··· Dataset entries

/-- PIN_MAP (R157 to R161, R163): the refusals leave the record as it was; an accepted record takes
effect whole. A pin that leaves an input event no longer contributes to it: the event is formed again
from its other JOINED pins, with the edge that this is, and WIND_PULSE or HEATER_FLAME without a pin is
no longer supervised. A new input binding begins SETTLING, but a WIND_PULSE pin joins at once with its
converted level, and a rising edge by that is counted. -/
def Obligations.PinMapWritesTheRecord : Prop :=
  (∀ (s : State) (tag pin mode pol ev wf : Byte) (i : Fin 16) (level : Bool) (order : List HandOff),
    let p := [pin, mode, pol, ev, wf]
    RequestAt 13 tag p s → Settled s →
      (16 ≤ pin.toNat →
        exec (.pinMap tag p level order) s = .next (answered 13 tag [4#8] s)) ∧
      (pin.toNat = i.val → parsePin mode pol ev wf = none →
        exec (.pinMap tag p level order) s =
          .next (answered 13 tag (pinMapReply .range pin (pinAt s i)) s)) ∧
      (pin.toNat = i.val → ∀ new ∈ parsePin mode pol ev wf,
        pinBusy s (pinAt s i) new = true →
        exec (.pinMap tag p level order) s =
          .next (answered 13 tag (pinMapReply .busy pin (pinAt s i)) s)) ∧
      (pin.toNat = i.val → ∀ new ∈ parsePin mode pol ev wf,
        pinBusy s (pinAt s i) new = false → (pinAt s i).inputEvent = none →
        new.event ≠ some (.input .windPulse) →
        let binding :=
          if keepsBinding (pinAt s i) new then (pinAt s i).binding
          else if new.inputEvent.isSome then .settling none 0 else .unbound
        exec (.pinMap tag p level order) s =
          .next
            ((answered 13 tag (pinMapReply .accepted pin { new with binding := binding }) s).setPins
              (vput s.pins i { new with binding := binding })))) ∧
  (∀ (s : State) (tag pin mode pol ev wf : Byte) (i : Fin 16) (level : Bool) (order : List HandOff)
    (e : InputEvent),
    let p := [pin, mode, pol, ev, wf]
    RequestAt 13 tag p s → Settled s → pin.toNat = i.val →
      ∀ new ∈ parsePin mode pol ev wf, pinBusy s (pinAt s i) new = false →
      ((pinAt s i).event = some (.input e) → new.event ≠ some (.input e) →
        new.event ≠ some (.input .windPulse) →
        let record := { new with binding := if new.inputEvent.isSome then .settling none 0 else .unbound }
        ∃ t, exec (.pinMap tag p level order) s = .next t ∧
          Replied 13 tag (pinMapReply .accepted pin record) s t ∧ pinAt t i = record ∧
          eventMapped t e = decide (∃ j, j ≠ i ∧ (pinAt s j).joinedTo e ≠ none) ∧
          eventActive t e = decide (∃ j, j ≠ i ∧ (pinAt s j).joinedTo e = some true) ∧
          (∀ j, j ≠ i → (pinAt t j).mode = (pinAt s j).mode ∧ (pinAt t j).event = (pinAt s j).event ∧
            (pinAt t j).polarity = (pinAt s j).polarity ∧ (pinAt t j).wake = (pinAt s j).wake ∧
            ∀ e', (pinAt t j).joinedTo e' = (pinAt s j).joinedTo e') ∧
          (eventActive t e ≠ eventActive s e → e = .shorePresent ∨ e = .loadLimit →
            t.table.budget = budgetNow t) ∧
          (e = .windPulse → eventMapped s e = true → eventMapped t e = false →
            t.wind.lockout = false ∧ t.wind.high = 0 ∧ t.wind.calm = 0 ∧ t.wind.count = 0) ∧
          (e = .heaterFlame → eventMapped t e = false →
            t.heater = { s.heater with cabinDue := t.heater.cabinDue }) ∧
          (e ≠ .ignitionOn → e ≠ .doorOpen → e ≠ .estop → e ≠ .stepInLimit → e ≠ .stepOutLimit →
            e ≠ .awningInLimit → t.motion = s.motion ∧ t.act.posMs = s.act.posMs ∧
              t.act.stepMs = s.act.stepMs) ∧
          t.params = s.params ∧ t.meter = s.meter ∧ t.pending = s.pending) ∧
      ((pinAt s i).inputEvent = none → new.event = some (.input .windPulse) →
        let record := { new with binding := .joined (new.converted level) 0 }
        ∃ t, exec (.pinMap tag p level order) s = .next t ∧
          Replied 13 tag (pinMapReply .accepted pin record) s t ∧ pinAt t i = record ∧
          eventMapped t .windPulse = true ∧
          eventActive t .windPulse = (eventActive s .windPulse || new.converted level) ∧
          t.wind =
            { s.wind with
              count :=
                if eventActive s .windPulse = false ∧ new.converted level = true then
                  min 65535 (s.wind.count + 1)
                else s.wind.count } ∧
          t.table = s.table ∧ t.drive = s.drive ∧ t.motion = s.motion ∧ t.act = s.act ∧
          t.params = s.params ∧ t.meter = s.meter ∧ t.pending = s.pending))

/-- A change of level of a WIND_PULSE pin (R163, R147): the contribution follows at once, and a
rising edge of the event, and no other change, is counted. The end of a wind window (R147, R148,
R149): the speed of the counted pulses, the high count, and the lockout, which the second high
window in a row starts and enough calm ends; a trip raises the override of an awning that is out,
which preempts a slot's motion (R119). That a window ending with WIND_PULSE unmapped also clears the
count and begins the next window is the model's reading (log 32). -/
def Obligations.WindPulsesAndWindows : Prop :=
  (∀ (s : State) (i : Fin 16) (level c : Bool) (n : Nat),
    (pinAt s i).event = some (.input .windPulse) → (pinAt s i).binding = .joined c n →
      (pinAt s i).converted level = !c → Settled s →
        ∃ t, exec (.windPulse i level) s = .next t ∧
          (pinAt t i).joinedTo .windPulse = some (!c) ∧
          t.wind =
            { s.wind with
              count :=
                if eventActive s .windPulse = false ∧ eventActive t .windPulse = true then
                  min 65535 (s.wind.count + 1)
                else s.wind.count } ∧
          FlagsKeptBut [] s t ∧
          t = { afterEvent s t with
            wind := t.wind
            pins := t.pins
            heater := { s.heater with cabinDue := t.heater.cabinDue }
            tanks := { s.tanks with senderDue := t.tanks.senderDue, tempDue := t.tanks.tempDue }
            time := { s.time with power := t.time.power, idleDue := t.time.idleDue } }) ∧
  (∀ (s : State),
    let speed := min 65535 (s.wind.count * s.params.windFactor)
    let calm := s.wind.calm + ticksSince s.now s.wind.start
    reached s.now s.wind.due = true → Settled s →
      (eventMapped s .windPulse = false →
        exec .windWindowEnd s =
          .next
            (s.setWind
              { s.wind with count := 0, due := s.wind.due + 48, start := s.now, speed := 0 })) ∧
      (eventMapped s .windPulse = true →
        ∃ t, exec .windWindowEnd s = .next t ∧
          t.wind.speed = speed ∧ t.wind.count = 0 ∧ t.wind.due = s.wind.due + 48 ∧
          t.wind.start = s.now ∧
          (speed < s.params.tripSpeed →
            t.wind.high = 0 ∧
              (s.wind.lockout = true →
                (calm < s.params.lockoutRelease * 16 →
                  t.wind.lockout = true ∧ t.wind.calm = calm) ∧
                (s.params.lockoutRelease * 16 ≤ calm →
                  t.wind.lockout = false ∧ t.wind.calm = 0)) ∧
              (s.wind.lockout = false → t.wind.lockout = false)) ∧
          (s.params.tripSpeed ≤ speed →
            t.wind.high = min 2 (s.wind.high + 1) ∧ t.wind.calm = 0 ∧
              t.wind.lockout = (s.wind.lockout || decide (1 ≤ s.wind.high)) ∧
              (1 ≤ s.wind.high → s.wind.lockout = false → awningStowed s = false →
                eventActive s .estop = false → (overrideOf s .awning).state = .none →
                (overrideOf t .awning).state ≠ .none ∧ (overrideOf t .awning).cause = some .wind ∧
                  (overrideOf t .awning).retries = 0 ∧
                  ∀ b ∈ [Actuator.step, .awning], ∀ j, s.drive.owner = some ⟨b, .slot j⟩ →
                    holdsStage s.drive.stage = true →
                      SlotEnded j .abortedPreempted s t ∧
                        (afterWaking s.drive.stage = true → t.drive = brakingFrom ⟨b, .slot j⟩ s)) ∧
              (1 ≤ s.wind.high → s.wind.lockout = false → awningStowed s = false →
                eventActive s .estop = false → (overrideOf s .awning).state = .none →
                s.drive.stage ≠ .idle → holdsStage s.drive.stage = false →
                (overrideOf t .awning).state = .raised ∧
                  (overrideOf t .awning).cause = some .wind)) ∧
          flagSet t .windLockout = (t.wind.lockout || flagSet s .windLockout) ∧
          OriginsKeptBut [chDrive] s t ∧
          FlagsKeptBut [.windLockout, .moveDone, .moveFailed, .loadShed] s t ∧
          t.meter = s.meter ∧ t.params = s.params ∧ t.pending = s.pending ∧
          t.lamps.scenes = s.lamps.scenes ∧ t.act.posMs = s.act.posMs ∧ t.act.stepMs = s.act.stepMs ∧
          t.time.schedule = s.time.schedule ∧ t.time.tick = s.time.tick))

······

When a line in the data above contains the string "longer", copy that line.

### Response box
effect whole. A pin that leaves an input event no longer contributes to it: the event is formed again
no longer supervised. A new input binding begins SETTLING, but a WIND_PULSE pin joins at once with its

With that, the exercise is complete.